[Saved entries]
.....
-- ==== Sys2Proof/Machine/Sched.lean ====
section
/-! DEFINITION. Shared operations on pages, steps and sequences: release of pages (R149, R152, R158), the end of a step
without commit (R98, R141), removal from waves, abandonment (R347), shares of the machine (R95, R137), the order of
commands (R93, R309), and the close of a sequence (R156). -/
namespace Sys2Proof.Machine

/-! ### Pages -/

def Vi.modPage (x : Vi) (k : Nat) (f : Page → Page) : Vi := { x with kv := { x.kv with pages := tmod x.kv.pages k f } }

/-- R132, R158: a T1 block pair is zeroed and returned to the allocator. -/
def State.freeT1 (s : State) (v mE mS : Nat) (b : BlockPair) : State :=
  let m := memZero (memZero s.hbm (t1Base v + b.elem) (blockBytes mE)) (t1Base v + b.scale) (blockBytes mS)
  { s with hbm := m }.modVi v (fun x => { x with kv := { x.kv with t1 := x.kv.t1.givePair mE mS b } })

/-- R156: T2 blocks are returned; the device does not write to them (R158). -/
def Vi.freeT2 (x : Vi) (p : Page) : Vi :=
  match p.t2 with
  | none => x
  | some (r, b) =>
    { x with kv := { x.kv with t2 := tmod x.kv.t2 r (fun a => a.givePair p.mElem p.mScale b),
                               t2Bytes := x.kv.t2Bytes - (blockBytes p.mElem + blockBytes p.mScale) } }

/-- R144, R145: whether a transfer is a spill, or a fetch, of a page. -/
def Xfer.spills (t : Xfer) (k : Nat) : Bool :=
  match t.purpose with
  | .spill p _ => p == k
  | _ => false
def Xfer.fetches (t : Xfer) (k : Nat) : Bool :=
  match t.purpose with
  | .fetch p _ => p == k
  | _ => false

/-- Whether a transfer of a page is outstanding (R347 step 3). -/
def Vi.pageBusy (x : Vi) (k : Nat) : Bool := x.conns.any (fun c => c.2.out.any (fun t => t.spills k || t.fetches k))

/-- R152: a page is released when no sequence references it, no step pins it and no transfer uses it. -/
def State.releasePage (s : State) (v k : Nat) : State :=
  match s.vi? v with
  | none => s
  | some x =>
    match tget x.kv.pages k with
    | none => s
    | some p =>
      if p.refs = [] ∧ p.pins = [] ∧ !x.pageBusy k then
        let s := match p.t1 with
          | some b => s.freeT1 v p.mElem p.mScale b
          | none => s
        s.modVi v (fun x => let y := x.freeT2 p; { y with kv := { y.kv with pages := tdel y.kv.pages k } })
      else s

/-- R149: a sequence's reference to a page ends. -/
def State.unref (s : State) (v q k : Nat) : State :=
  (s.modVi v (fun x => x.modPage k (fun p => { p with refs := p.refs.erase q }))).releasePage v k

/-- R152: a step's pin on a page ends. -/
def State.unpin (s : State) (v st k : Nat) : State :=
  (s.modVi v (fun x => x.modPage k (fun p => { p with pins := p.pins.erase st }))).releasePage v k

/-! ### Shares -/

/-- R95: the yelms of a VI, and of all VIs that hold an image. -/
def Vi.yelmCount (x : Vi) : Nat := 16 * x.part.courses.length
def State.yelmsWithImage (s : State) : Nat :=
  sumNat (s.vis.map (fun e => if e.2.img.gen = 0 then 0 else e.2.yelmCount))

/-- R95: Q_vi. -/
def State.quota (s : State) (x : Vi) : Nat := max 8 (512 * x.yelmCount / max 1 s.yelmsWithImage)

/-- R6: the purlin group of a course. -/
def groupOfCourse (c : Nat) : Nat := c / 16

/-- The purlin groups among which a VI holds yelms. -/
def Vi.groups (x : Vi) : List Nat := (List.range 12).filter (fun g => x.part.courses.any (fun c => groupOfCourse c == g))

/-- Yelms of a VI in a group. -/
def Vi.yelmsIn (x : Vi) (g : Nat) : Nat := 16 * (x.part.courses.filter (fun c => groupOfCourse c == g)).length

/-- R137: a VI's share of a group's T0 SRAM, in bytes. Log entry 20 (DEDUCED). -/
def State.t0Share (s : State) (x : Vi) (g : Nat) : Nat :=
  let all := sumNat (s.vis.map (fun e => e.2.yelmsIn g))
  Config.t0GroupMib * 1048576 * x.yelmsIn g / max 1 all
.....
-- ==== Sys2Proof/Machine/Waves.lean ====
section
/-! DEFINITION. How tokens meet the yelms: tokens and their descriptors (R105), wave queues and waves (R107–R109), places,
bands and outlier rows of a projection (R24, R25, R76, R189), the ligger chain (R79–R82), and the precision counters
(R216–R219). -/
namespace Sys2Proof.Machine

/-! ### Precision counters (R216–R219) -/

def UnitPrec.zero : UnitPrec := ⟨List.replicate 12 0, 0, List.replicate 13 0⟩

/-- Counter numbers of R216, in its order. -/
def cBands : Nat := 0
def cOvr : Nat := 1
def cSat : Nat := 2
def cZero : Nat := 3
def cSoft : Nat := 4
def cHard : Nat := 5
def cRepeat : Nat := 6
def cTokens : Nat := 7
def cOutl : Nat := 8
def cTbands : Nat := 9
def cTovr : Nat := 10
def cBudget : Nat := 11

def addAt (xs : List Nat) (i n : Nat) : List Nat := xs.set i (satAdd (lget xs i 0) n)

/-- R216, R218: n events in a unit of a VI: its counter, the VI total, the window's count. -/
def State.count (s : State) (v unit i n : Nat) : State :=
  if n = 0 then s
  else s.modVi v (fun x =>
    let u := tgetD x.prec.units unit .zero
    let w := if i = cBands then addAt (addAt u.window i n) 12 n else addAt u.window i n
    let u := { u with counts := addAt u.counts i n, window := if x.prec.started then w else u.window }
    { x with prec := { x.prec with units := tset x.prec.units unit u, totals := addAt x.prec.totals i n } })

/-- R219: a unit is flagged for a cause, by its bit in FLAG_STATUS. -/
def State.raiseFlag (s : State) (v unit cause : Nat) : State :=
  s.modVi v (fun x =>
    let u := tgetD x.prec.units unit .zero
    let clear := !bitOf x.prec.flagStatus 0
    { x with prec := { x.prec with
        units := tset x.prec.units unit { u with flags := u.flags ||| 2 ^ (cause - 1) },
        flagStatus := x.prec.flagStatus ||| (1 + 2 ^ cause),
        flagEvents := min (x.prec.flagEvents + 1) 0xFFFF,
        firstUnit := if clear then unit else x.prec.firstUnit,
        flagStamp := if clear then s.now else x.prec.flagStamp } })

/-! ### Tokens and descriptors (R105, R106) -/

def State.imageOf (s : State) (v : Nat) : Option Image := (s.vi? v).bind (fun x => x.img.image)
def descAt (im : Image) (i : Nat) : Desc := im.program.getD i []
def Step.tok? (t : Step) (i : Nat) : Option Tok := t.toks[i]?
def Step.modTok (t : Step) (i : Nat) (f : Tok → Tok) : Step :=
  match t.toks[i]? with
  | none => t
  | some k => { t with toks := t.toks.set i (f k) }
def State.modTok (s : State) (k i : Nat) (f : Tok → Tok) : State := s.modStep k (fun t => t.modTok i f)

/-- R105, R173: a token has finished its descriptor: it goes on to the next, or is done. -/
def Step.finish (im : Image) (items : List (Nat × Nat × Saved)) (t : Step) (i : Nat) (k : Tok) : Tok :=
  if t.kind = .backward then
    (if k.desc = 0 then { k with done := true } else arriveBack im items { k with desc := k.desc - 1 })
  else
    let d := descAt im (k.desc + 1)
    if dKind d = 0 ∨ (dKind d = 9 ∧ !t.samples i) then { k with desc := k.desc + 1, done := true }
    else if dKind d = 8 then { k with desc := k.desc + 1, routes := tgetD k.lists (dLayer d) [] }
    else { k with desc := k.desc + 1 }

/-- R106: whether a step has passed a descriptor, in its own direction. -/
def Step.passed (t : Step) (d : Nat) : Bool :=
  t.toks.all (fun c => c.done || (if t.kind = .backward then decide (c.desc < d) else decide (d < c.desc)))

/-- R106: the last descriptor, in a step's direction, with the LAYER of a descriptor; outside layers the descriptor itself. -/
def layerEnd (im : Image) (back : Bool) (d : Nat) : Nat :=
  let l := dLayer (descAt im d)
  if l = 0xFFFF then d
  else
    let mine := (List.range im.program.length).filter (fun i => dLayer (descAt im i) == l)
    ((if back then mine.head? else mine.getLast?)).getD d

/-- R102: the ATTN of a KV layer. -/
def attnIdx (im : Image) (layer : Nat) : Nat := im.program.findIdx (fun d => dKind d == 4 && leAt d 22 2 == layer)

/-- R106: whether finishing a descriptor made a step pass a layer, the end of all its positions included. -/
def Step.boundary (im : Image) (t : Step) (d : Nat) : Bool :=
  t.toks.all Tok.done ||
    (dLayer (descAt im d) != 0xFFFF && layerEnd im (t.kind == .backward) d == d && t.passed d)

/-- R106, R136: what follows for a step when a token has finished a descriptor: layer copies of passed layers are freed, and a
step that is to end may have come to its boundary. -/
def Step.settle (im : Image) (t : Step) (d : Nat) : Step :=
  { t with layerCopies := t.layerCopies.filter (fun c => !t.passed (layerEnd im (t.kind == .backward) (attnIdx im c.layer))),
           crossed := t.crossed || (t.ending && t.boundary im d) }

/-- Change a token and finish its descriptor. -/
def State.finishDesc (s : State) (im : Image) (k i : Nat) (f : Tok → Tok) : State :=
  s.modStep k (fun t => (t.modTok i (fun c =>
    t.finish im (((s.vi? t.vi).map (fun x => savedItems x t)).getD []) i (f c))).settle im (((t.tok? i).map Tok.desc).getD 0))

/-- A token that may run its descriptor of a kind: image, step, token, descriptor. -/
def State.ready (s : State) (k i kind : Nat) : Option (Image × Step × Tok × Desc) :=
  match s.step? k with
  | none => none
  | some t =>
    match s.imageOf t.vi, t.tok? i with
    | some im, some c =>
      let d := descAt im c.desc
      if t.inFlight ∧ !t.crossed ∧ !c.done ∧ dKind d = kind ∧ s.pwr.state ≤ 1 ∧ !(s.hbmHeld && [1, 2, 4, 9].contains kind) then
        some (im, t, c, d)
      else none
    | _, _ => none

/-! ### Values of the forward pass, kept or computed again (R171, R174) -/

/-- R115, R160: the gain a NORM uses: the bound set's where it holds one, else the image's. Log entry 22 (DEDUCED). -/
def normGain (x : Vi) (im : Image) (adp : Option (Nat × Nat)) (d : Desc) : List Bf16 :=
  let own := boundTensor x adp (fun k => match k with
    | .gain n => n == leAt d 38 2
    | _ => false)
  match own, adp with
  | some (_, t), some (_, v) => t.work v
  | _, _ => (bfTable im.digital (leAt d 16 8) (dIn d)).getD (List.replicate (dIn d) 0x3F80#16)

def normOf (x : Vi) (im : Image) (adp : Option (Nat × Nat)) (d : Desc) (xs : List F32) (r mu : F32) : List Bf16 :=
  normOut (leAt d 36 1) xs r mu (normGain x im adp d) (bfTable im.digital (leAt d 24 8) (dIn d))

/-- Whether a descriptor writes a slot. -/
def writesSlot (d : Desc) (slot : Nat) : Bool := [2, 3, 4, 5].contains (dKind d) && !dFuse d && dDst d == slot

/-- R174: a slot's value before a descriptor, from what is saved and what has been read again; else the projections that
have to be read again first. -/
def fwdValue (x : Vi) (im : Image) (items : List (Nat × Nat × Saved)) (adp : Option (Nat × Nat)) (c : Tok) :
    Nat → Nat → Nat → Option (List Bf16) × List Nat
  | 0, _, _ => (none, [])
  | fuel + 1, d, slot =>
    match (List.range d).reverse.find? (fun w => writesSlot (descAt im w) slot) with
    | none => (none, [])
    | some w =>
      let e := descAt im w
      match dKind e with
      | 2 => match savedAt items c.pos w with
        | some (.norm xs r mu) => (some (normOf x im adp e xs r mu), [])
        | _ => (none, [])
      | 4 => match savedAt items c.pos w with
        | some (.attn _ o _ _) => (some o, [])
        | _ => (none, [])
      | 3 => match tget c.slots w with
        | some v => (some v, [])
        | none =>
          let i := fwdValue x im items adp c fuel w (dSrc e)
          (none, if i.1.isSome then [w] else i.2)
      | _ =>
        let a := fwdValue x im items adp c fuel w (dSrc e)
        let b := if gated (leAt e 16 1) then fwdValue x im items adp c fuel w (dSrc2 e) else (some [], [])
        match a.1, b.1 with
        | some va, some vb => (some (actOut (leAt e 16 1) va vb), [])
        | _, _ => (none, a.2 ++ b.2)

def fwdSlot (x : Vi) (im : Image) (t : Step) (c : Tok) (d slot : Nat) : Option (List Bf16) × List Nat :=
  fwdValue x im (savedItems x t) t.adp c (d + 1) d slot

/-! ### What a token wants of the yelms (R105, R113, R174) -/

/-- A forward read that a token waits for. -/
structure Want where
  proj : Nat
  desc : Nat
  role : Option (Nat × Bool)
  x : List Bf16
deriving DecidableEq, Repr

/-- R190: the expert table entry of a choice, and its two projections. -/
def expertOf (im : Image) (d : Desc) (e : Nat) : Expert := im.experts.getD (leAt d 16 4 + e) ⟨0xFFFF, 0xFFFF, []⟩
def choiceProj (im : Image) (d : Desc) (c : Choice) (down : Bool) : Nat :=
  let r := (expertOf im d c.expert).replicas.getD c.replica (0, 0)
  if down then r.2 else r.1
.....
* **What you should do**:
Copy the lines above exactly. Start with the line containing "deriving DecidableEq, Repr", end with the line containing "if down then r.2 else r.1", and include both.

* **Result**:
deriving DecidableEq, Repr

/-- R190: the expert table entry of a choice, and its two projections. -/
def expertOf (im : Image) (d : Desc) (e : Nat) : Expert := im.experts.getD (leAt d 16 4 + e) ⟨0xFFFF, 0xFFFF, []⟩
def choiceProj (im : Image) (d : Desc) (c : Choice) (down : Bool) : Nat :=
  let r := (expertOf im d c.expert).replicas.getD c.replica (0, 0)
  if down then r.2 else r.1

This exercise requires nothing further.